START Source records

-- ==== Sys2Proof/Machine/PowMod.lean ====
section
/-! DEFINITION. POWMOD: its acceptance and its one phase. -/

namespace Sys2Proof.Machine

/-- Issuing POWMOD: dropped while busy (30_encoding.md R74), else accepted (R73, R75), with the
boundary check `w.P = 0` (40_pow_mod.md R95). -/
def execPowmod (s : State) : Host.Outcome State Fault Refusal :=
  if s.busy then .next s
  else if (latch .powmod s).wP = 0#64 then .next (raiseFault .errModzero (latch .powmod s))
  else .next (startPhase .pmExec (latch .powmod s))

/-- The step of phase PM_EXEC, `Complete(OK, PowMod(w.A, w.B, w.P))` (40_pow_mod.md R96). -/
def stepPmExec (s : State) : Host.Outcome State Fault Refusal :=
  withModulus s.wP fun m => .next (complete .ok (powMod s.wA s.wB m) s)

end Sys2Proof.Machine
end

END Source records
START Source records

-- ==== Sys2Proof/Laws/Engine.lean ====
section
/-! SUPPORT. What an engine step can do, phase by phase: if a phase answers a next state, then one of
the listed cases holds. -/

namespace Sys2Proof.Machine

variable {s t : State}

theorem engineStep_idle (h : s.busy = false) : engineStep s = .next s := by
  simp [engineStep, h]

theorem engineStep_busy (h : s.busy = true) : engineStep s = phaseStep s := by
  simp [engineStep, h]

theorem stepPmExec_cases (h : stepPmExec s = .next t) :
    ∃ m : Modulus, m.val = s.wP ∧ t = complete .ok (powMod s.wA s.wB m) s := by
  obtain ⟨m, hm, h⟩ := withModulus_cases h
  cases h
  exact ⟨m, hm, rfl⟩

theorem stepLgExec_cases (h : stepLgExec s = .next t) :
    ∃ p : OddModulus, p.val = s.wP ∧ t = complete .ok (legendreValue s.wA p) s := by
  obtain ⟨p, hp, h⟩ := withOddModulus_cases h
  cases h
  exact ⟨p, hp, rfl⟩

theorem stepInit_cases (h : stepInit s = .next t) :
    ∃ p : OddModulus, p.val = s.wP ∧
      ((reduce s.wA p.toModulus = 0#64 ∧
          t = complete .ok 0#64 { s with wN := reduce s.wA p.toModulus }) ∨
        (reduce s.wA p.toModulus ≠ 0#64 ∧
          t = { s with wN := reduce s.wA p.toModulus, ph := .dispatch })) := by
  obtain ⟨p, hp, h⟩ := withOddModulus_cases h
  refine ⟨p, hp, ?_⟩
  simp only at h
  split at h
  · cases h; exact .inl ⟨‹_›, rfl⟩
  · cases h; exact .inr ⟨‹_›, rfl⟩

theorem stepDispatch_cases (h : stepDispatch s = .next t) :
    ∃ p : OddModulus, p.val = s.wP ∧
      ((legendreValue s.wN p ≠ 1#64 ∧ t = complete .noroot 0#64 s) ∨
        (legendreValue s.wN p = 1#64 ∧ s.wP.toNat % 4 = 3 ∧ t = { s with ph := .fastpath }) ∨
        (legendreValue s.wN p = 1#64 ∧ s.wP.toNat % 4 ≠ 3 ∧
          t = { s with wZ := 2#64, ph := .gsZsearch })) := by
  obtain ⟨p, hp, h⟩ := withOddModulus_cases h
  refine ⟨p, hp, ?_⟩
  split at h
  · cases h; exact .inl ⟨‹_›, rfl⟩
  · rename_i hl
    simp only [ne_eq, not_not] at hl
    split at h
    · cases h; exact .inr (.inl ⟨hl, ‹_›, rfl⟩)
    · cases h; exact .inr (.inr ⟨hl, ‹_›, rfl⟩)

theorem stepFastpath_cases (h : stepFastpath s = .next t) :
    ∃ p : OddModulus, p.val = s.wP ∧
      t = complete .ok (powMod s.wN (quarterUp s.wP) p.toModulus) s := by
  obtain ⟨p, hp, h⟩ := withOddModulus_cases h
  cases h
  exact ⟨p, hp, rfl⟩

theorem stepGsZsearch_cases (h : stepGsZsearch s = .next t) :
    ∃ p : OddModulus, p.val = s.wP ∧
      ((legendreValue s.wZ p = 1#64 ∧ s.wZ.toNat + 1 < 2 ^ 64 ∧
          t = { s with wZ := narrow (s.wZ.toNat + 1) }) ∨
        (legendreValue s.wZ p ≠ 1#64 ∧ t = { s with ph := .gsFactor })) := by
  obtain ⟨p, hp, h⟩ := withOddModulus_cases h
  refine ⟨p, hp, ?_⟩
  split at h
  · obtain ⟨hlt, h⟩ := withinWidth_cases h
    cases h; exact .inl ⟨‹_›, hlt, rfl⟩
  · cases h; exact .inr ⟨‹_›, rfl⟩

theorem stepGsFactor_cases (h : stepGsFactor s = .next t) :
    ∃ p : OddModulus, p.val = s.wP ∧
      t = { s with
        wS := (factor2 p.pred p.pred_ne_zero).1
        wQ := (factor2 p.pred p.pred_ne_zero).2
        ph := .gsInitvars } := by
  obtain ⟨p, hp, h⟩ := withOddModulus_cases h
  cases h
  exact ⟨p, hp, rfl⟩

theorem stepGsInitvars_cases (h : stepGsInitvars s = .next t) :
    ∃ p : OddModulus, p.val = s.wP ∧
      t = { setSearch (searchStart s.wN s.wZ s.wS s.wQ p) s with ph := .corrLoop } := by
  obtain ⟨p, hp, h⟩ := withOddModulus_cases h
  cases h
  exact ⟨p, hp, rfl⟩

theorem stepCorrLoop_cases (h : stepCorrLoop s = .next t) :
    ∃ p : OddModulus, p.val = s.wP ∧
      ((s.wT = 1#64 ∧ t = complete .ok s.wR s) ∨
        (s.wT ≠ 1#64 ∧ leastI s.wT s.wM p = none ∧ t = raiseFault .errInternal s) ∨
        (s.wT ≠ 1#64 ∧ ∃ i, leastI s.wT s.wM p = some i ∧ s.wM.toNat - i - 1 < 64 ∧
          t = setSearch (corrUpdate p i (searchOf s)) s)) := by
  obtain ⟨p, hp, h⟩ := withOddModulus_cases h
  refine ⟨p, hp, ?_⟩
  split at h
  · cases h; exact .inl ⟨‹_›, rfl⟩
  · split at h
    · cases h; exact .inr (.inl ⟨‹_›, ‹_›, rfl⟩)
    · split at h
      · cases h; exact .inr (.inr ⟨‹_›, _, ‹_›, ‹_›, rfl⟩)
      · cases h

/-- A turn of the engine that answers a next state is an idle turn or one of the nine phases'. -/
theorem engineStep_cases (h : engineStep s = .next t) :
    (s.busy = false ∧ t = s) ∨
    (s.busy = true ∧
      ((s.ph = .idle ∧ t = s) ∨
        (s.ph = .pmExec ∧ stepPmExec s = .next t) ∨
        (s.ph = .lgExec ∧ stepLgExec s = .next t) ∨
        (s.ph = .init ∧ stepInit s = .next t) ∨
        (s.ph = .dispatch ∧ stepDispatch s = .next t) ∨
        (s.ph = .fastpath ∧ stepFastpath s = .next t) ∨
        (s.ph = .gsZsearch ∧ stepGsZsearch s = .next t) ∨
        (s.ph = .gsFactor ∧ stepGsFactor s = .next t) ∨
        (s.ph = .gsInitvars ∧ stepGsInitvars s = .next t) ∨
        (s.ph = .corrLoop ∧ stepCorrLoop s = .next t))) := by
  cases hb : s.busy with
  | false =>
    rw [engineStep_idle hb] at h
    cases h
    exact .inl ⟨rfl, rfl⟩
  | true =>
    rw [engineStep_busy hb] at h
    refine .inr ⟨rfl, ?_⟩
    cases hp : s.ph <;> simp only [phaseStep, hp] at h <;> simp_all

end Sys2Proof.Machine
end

END Source records

The problem
The listing above holds a line with "-- ==== Sys2Proof/Laws/Engine.lean" and a line with "exact ⟨m, hm, rfl⟩". Print the stretch from the first through the second, exactly and alone.

Output
-- ==== Sys2Proof/Laws/Engine.lean ====
section
/-! SUPPORT. What an engine step can do, phase by phase: if a phase answers a next state, then one of
the listed cases holds. -/

namespace Sys2Proof.Machine

variable {s t : State}

theorem engineStep_idle (h : s.busy = false) : engineStep s = .next s := by
  simp [engineStep, h]

theorem engineStep_busy (h : s.busy = true) : engineStep s = phaseStep s := by
  simp [engineStep, h]

theorem stepPmExec_cases (h : stepPmExec s = .next t) :
    ∃ m : Modulus, m.val = s.wP ∧ t = complete .ok (powMod s.wA s.wB m) s := by
  obtain ⟨m, hm, h⟩ := withModulus_cases h
  cases h
  exact ⟨m, hm, rfl⟩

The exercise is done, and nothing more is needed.